Stored data entries:
# # #

-- ==== Sys2Proof/Tests/Slice0.lean ====
section
/-!
SUPPORT. Sys2Proof/Tests/Slice0.lean: small tests of the model on the spec's own numbers, an ill-formed operand for every check of
Instr.wf, and a witness for the hypotheses of every statement. A witness names a state and operands that meet them together.
-/
namespace Sys2Proof.Tests
-- One theorem after the other: many at once would reserve more memory than the checks allow.
set_option Elab.async false
open Sys2Proof Sys2Proof.Machine

/-! ## Small states -/

/-- The value of an option that a witness has shown to hold one. -/
def val {α : Type} (o : Option α) (d : α) : α := match o with | some a => a | none => d

def key32 : Bytes := List.replicate 32 9#8
def hash48 : Bytes := List.replicate 48 7#8
def vocab0 : Vocab := { entries := (List.range 4).map fun b => { bytes := [BitVec.ofNat 8 (97 + b)] } }
def prog0 : Program := { id := 1, bytes := [1#8, 2#8, 3#8], layers := 2, kvHeads := 1, headDim := 32, vocab := vocab0,
                         sets := [{ engines := 2, streams := [{ cmds := [{ opcode := 5 }] }, { cmds := [{ opcode := 5 }] }] }] }
def group0 : CkptGroup := { group := 1, members := [(5, 0), (6, 0), (7, 0)], stageMib := 1, reserve := 4 }
def region0 : XRegion := { num := 0, dev := 6, part := 1, base := 4096, records := 4, slotBytes := 1048576 }
def grant0 : Grant := { dev := 5, part := 0, base := 0, size := 1073741824, r := true, w := true, a := true }
def part0 : PartImage := {
  part := { pairs := [0], hbm := List.range 16, nand := [0], dirCount := 16, spineCount := 16, ptShare := 1024, descShare := 1024,
            stateBuf := 1048576, replyBuf := 65536 }
  folio := { progLayers := 2, kvBytes := 64, tokens := 4, layersPer := 2, kvFmt := .bf16, t1Share := 100, t1High := 90, t1Low := 80,
             t3Share := 10, t4Share := 100, seeds := [(4, (100000, 5000))] }
  prog := { id := 1, length := 3, counts := [2], source := 1 }
  text := { cfg := 0x0000010100000000, vocab := vocab0 }
  links := { group := some group0, onPeers := [{ dev := 6, part := 1, base := 0, size := 1073741824 }] } }
def image0 : Image := {
  parts := [(0, part0)]
  fab := { peers := [{ uid := 6, id := 6, latBudget := 10000 }], links := [(0, { active := true, peerId := 6, peerLink := 0 })],
           regions := [region0] } }
def vf0 : Vf := { enabled := true, tdi := .run, sqEnable := true, cqEnable := true }

/-- A device at work: partition 0 has its function, its keys and its program. -/
def on : State :=
  ({ now := 100000000
     hif := { vfs := [(0, vf0)], linkUp := true, ideStreams := [0], perst := false, cfgReady := true, nextVerb := 1 }
     dir := { free := [(0, { count := 16 })] }
     fol := { parts := [(0, { desc := { count := 1024 } })] }
     spn := [(0, { program := some prog0 })]
     bind := { phase := .inForce, image := some image0 }
     sec := { keys := [(0, { prk := some key32, plk := some key32, ck := some key32 })], uid := 7,
              battery := { formatted := true, bindFloor := 1, keyHash := some hash48, keyAuth := [(0, (hash48, true))] } }
     pwr := { pwrok := true, stage := 8, aon := true }
     nvf := { chans := [(0, { state := .active, nblocks := 100 })] }
     fab := { devId := 5 } } : State).setReg .shpPartCfg 0 0 (BitVec.ofNat 64 (16 * 2 ^ 51 + 1))

/-- A verb of partition 0, number 1. -/
def verb (op : VerbOp) (opcode : Nat) (phase : VerbPhase) (body : Bytes := []) (flags : Nat := 0) : Verb :=
  { id := 1, op, opcode, flags, body, handle := mkHandle 0 1 0, phase, arrival := 999000 }
/-- `on` with that verb. -/
def withVerb (s : State) (v : Verb) : State := { s with hif := { s.hif with verbs := [(0, [v])], nextVerb := 2 } }
/-- Session 0 of partition 0 with its sequence 0. -/
def session0 (q : Seq) : Session := { handle := mkHandle 0 1 0, part := 0, sdk := some 3, seqs := [(0, q)] }
def withSession (s : State) (x : Session) : State :=
  { s with dir := { s.dir with recs := [(0, { inUse := true, live := 1 })], sessions := [(0, x)], spine := [(0, (0, 0))],
                               free := [(0, { count := 16, next := 1 })] } }
def seq0 (st : SeqState) : Seq := { num := 0, state := st, spine := some 0 }

/-- The body of an entry, field by field (offset in the entry, bytes, value). -/
def body (l : List (Nat × Nat × Nat)) : Bytes :=
  l.foldl (fun b x => b.take (x.1 - 0x20) ++ natLe x.2.1 x.2.2 ++ b.drop (x.1 - 0x20 + x.2.1)) (zeros 96)
/-- An entry of 128 bytes. -/
def entry (opcode flags seq prio queue handle : Nat) (b : Bytes := zeros 96) : Bytes :=
  natLe 1 opcode ++ natLe 1 flags ++ natLe 1 seq ++ natLe 1 prio ++ natLe 2 queue ++ natLe 2 0 ++ natLe 8 handle ++ natLe 16 0 ++ b
/-- A good OPEN body: MAX_NEW 16, queue 0. -/
def openBody : Bytes := body [(0x34, 4, 16)]

/-! ## Witnesses: the block -/

theorem witness_EmptyQueueTicks : on.pending = [] ∧ State.reset.pending = [] ∧ State.reset.pwr.pwrok = false := by decide +kernel
def safeOn : State := { on with flt := { on.flt with safe := true }, pwr := { on.pwr with safePin := true } }
theorem witness_SafePinInvariant : ∃ t, (safeOn.flt.safe = true ∨ safeOn.pwr.stage = 15 → safeOn.pwr.safePin = true) ∧
    safeOn.flt.safe = true ∧ step safeOn = .next t := ⟨_, by decide +kernel, by decide +kernel, rfl⟩
theorem witness_CommandsKeepIdentityQueueAndTime : ∃ t, exec .powerDown on = .next t ∧ t.now ≠ on.now :=
  ⟨_, rfl, by decide +kernel⟩
def pend (c : Instr) (s : State) : State := { s with pending := [c] }
theorem witness_FloorsSafeStateAndLatches :
    (∃ t, step (pend (.floorSet 2) on) = .next t ∧ (pend (.floorSet 2) on).pending.head? ≠ some .vbatLoss ∧
      ∀ ok, (pend (.floorSet 2) on).pending.head? ≠ some (.memoryInitDone ok)) ∧
    (∃ t, step (pend .deviceReset safeOn) = .next t ∧ safeOn.flt.safe = true ∧ t.flt.safe = false) ∧
    (∃ t, step (pend .thermtrip on) = .next t ∧ t.pwr.thermtrip = true) ∧
    (∃ t, let s := { on with sec := { on.sec with keys := [], debugNonce := some 3 } }
      step (pend (.debugUnlock { signed := true, uid := 7, nonce := 3 }) s) = .next t ∧ s.sec.battery.debugUnlocked = false ∧
      t.sec.battery.debugUnlocked = true) := by
  refine ⟨⟨_, rfl, by decide +kernel, fun ok => by simp [pend]⟩, ⟨_, rfl, by decide +kernel, by decide +kernel⟩,
    ⟨_, rfl, by decide +kernel⟩, ⟨_, rfl, by decide +kernel, by decide +kernel⟩⟩
theorem witness_MemoryWrites : ∃ b, (b < 5 ∨ 5 + ([1#8, 2#8] : Bytes).length ≤ b) ∧ memWf ([(5, 7#8)] : Mem) = true :=
  ⟨7, by decide +kernel⟩

/-! ## Witnesses: host queues -/

def onSq : State := on.setVf 0 { vf0 with sqTail := 1 }
theorem witness_RingsAndDoorbells :
    (on.vfOn 0 = true ∧ (on.vf 0).sqEnable = true ∧ (on.vf 0).tdi = .run ∧ 63 < ringSlots (on.vf 0).sqSize ∧
      ((on.vf 0).sqTail + ringSlots (on.vf 0).sqSize - (on.vf 0).sqHead) % ringSlots (on.vf 0).sqSize +
      (63 + ringSlots (on.vf 0).sqSize - (on.vf 0).sqTail) % ringSlots (on.vf 0).sqSize ≤ ringSlots (on.vf 0).sqSize - 1) ∧
    (ringSlots (on.vf 0).sqSize ≤ 64) ∧
    (onSq.vfOn 0 = true ∧ ringSlots (onSq.vf 0).sqSize - 1 <
      ((onSq.vf 0).sqTail + ringSlots (onSq.vf 0).sqSize - (onSq.vf 0).sqHead) % ringSlots (onSq.vf 0).sqSize +
      (0 + ringSlots (onSq.vf 0).sqSize - (onSq.vf 0).sqTail) % ringSlots (onSq.vf 0).sqSize) ∧
    (let s := on.setVf 0 { vf0 with cqUsed := 1 }
     s.vfOn 0 = true ∧ (s.vf 0).cqEnable = true ∧ (s.vf 0).tdi = .run ∧ 1 < ringSlots (s.vf 0).cqSize ∧
      (1 + ringSlots (s.vf 0).cqSize - (s.vf 0).cqHead) % ringSlots (s.vf 0).cqSize ≤ (s.vf 0).cqUsed) ∧
    (on.vfOn 0 = true ∧ (on.vf 0).cqUsed < (1 + ringSlots (on.vf 0).cqSize - (on.vf 0).cqHead) % ringSlots (on.vf 0).cqSize) ∧
    (let s := on.setVf 0 { vf0 with sqEnable := false, cqEnable := false }
     s.vfOn 0 = true ∧ (s.vf 0).sqEnable = false ∧ (s.vf 0).cqEnable = false) ∧
    (on.vf 0).cqEnable = true := by decide +kernel
def fencedOn : State := onSq.setRecPart 0 { mode := .fenced }
def onSqSession : State := withSession onSq (session0 (seq0 .wait))
theorem witness_RefusedEntries :
    onSq.canReadSq 0 = true ∧ (∀ w ∈ onSq.verbs 0, w.id ≠ onSq.hif.nextVerb) ∧ fencedOn.canReadSq 0 = true ∧
    fencedOn.entriesFenced 0 = true ∧ onSq.entriesFenced 0 = false ∧ entryMalformed (zeros 128) = true ∧
    (let b := entry 8 4 0 0 0 (mkHandle 0 2 0)
     entryMalformed b = false ∧ (onSqSession.entryVerb 0 b none).scope ≠ .part ∧
     onSqSession.checkHandle 0 (onSqSession.entryVerb 0 b none).handle (onSqSession.entryVerb 0 b none).seq
       (onSqSession.entryVerb 0 b none).scope = none) ∧
    (let b := entry 1 0 0 0 16 0 openBody
     entryMalformed b = false ∧ (onSq.entryVerb 0 b none).scope = .part ∧
     onSq.queueIn 0 (onSq.entryVerb 0 b none).queueField = false) := by decide +kernel
theorem witness_GoodEntries :
    (let b := entry 8 4 0 0 0 (mkHandle 0 1 0)
     let v := onSqSession.entryVerb 0 b none
     onSqSession.canReadSq 0 = true ∧ (∀ w ∈ onSqSession.verbs 0, w.id ≠ onSqSession.hif.nextVerb) ∧
     onSqSession.entriesFenced 0 = false ∧ entryMalformed b = false ∧
     (onSqSession.checkHandle 0 v.handle v.seq v.scope).isSome = true ∧ v.acts = true) ∧
    (let b := entry 1 0 0 0 15 0 openBody
     let v := onSq.entryVerb 0 b none
     onSq.canReadSq 0 = true ∧ onSq.entriesFenced 0 = false ∧ entryMalformed b = false ∧ v.scope = .part ∧ v.acts = false ∧
     onSq.queueIn 0 v.queueField = true ∧ (onSq.deferred 0 (onSq.queueOf v)).isEmpty = true) ∧
    (let s := withVerb onSq { verb .openS 1 .deferred with queue := 15 }
     let b := entry 1 0 0 0 15 0 openBody
     let v := s.entryVerb 0 b none
     s.canReadSq 0 = true ∧ (∀ w ∈ s.verbs 0, w.id ≠ s.hif.nextVerb) ∧ s.entriesFenced 0 = false ∧
     (s.deferred 0 (s.queueOf v)).isEmpty = false) := by decide +kernel
theorem witness_RecordsReachTheHost :
    (let w : Waiting := { record := {} }
     let s := on.setVf 0 { vf0 with waiting := [w] }
     s.canWriteCq 0 = true ∧ (s.vf 0).waiting = w :: []) ∧
    (let s := on.setVf 0 { vf0 with unsignalled := 1, coalUs := 1000, coalCount := 8 }
     s.hostUp 0 = true ∧ 0 < (s.vf 0).unsignalled ∧ (s.vf 0).unsignalledSince + 1000 * (s.vf 0).coalUs ≤ s.now) := by decide +kernel
/-- The conditions of VERB_BEGIN on a verb. -/
def begins (s : State) (v : Verb) : Bool :=
  decide (s.verb? 0 1 = some v) && decide (v.phase = .queued) && s.live && !s.bufferFull 0 && s.turn 0 v && !s.partFenced 0 &&
  (s.partImage? 0).isSome
theorem witness_VerbsBegin :
    (let v := verb .openS 1 .queued
     let s := withVerb on v
     begins s v = true ∧ s.refuses 0 v = none ∧ s.hasPrk 0 = true ∧ needsProgram v.op = true ∧ (s.program? 0).isSome = true ∧
     v.scope = .part) ∧
    (let v := verb .openS 1 .queued
     let s : State := { withVerb on v with sec := { on.sec with keys := [] } }
     begins s v = true ∧ s.hasPrk 0 = false ∧ s.refuses 0 v = some .badState) ∧
    (let v := verb .openS 1 .queued
     let s : State := { withVerb on v with spn := [] }
     begins s v = true ∧ s.hasPrk 0 = true ∧ needsProgram v.op = true ∧ s.program? 0 = none) ∧
    (let v := verb .append 2 .queued
     begins (withVerb on v) v = true ∧ v.scope ≠ .part ∧ (withVerb on v).checkHandle 0 v.handle v.seq v.scope = none) ∧
    (let v := verb .append 2 .queued
     let x := session0 (seq0 .wait)
     let s := withSession (withVerb on v) x
     begins s v = true ∧ s.checkHandle 0 v.handle v.seq v.scope = some 0 ∧ s.session? 0 = some x ∧ v.op ≠ .close ∧
     (s.recOf 0).damaged = false ∧ (s.recOf 0).expired = false ∧ (∀ q, tget x.seqs v.seq = some q → q.state ≠ .poisoned) ∧
     s.roleOf 0 ≠ .state ∧ v.op ≠ .place ∧ stateAccepts v x = true) ∧
    (let v := verb .append 2 .queued
     let s := withSession (withVerb on v) (session0 (seq0 .poisoned))
     let t := s.setRec 0 { s.recOf 0 with damaged := true }
     let u := s.setRec 0 { s.recOf 0 with expired := true }
     begins s v = true ∧ begins t v = true ∧ begins u v = true ∧ (t.recOf 0).damaged = true ∧ (u.recOf 0).expired = true ∧
     t.checkHandle 0 v.handle v.seq v.scope = some 0 ∧ u.checkHandle 0 v.handle v.seq v.scope = some 0 ∧
     tget (session0 (seq0 .poisoned)).seqs v.seq = some (seq0 .poisoned) ∧ v.scope = .sequence) := by
  refine ⟨by decide +kernel, by decide +kernel, by decide +kernel, by decide +kernel, ⟨?_, ?_⟩, by decide +kernel⟩
  · decide +kernel
  · refine ⟨by decide +kernel, by decide +kernel, by decide +kernel, by decide +kernel, by decide +kernel, ?_, by decide +kernel,
      by decide +kernel, by decide +kernel⟩
    intro q h
    have : q = seq0 .wait := by simpa [session0, tget, verb] using h.symm
    rw [this]; decide
theorem witness_PolicedVerbs :
    (let v : Verb := { verb .openS 1 .deferred with coloured := true }
     let s := withVerb on v
     s.live = true ∧ s.deferred 0 0 = [v] ∧ s.verb? 0 v.id = some v ∧ v.coloured = true ∧ s.fencedByChange 0 = false ∧
     s.heldByPoint 0 v = false) ∧
    (4095 < 4096 ∧ on.answers .pf = true ∧ on.flt.safe = false ∧ on.auditFull = false ∧ on.headKnown = true) ∧
    ∀ p, on.deferred p 0 = [] := ⟨by decide +kernel, by decide +kernel, fun _ => rfl⟩
theorem witness_VerbsAreColoured : (verb .openS 1 .queued).coloured = false ∧ (Colour.green ≠ .never) ∧ 64 ≤ 64 + 0 := by decide +kernel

# # #

Would you output, from the records above, exactly the run of lines that starts at the line containing "v.scope = .part) ∧" and ends at the line containing "t.checkHandle 0 v.handle", and only that run?

     v.scope = .part) ∧
    (let v := verb .openS 1 .queued
     let s : State := { withVerb on v with sec := { on.sec with keys := [] } }
     begins s v = true ∧ s.hasPrk 0 = false ∧ s.refuses 0 v = some .badState) ∧
    (let v := verb .openS 1 .queued
     let s : State := { withVerb on v with spn := [] }
     begins s v = true ∧ s.hasPrk 0 = true ∧ needsProgram v.op = true ∧ s.program? 0 = none) ∧
    (let v := verb .append 2 .queued
     begins (withVerb on v) v = true ∧ v.scope ≠ .part ∧ (withVerb on v).checkHandle 0 v.handle v.seq v.scope = none) ∧
    (let v := verb .append 2 .queued
     let x := session0 (seq0 .wait)
     let s := withSession (withVerb on v) x
     begins s v = true ∧ s.checkHandle 0 v.handle v.seq v.scope = some 0 ∧ s.session? 0 = some x ∧ v.op ≠ .close ∧
     (s.recOf 0).damaged = false ∧ (s.recOf 0).expired = false ∧ (∀ q, tget x.seqs v.seq = some q → q.state ≠ .poisoned) ∧
     s.roleOf 0 ≠ .state ∧ v.op ≠ .place ∧ stateAccepts v x = true) ∧
    (let v := verb .append 2 .queued
     let s := withSession (withVerb on v) (session0 (seq0 .poisoned))
     let t := s.setRec 0 { s.recOf 0 with damaged := true }
     let u := s.setRec 0 { s.recOf 0 with expired := true }
     begins s v = true ∧ begins t v = true ∧ begins u v = true ∧ (t.recOf 0).damaged = true ∧ (u.recOf 0).expired = true ∧
     t.checkHandle 0 v.handle v.seq v.scope = some 0 ∧ u.checkHandle 0 v.handle v.seq v.scope = some 0 ∧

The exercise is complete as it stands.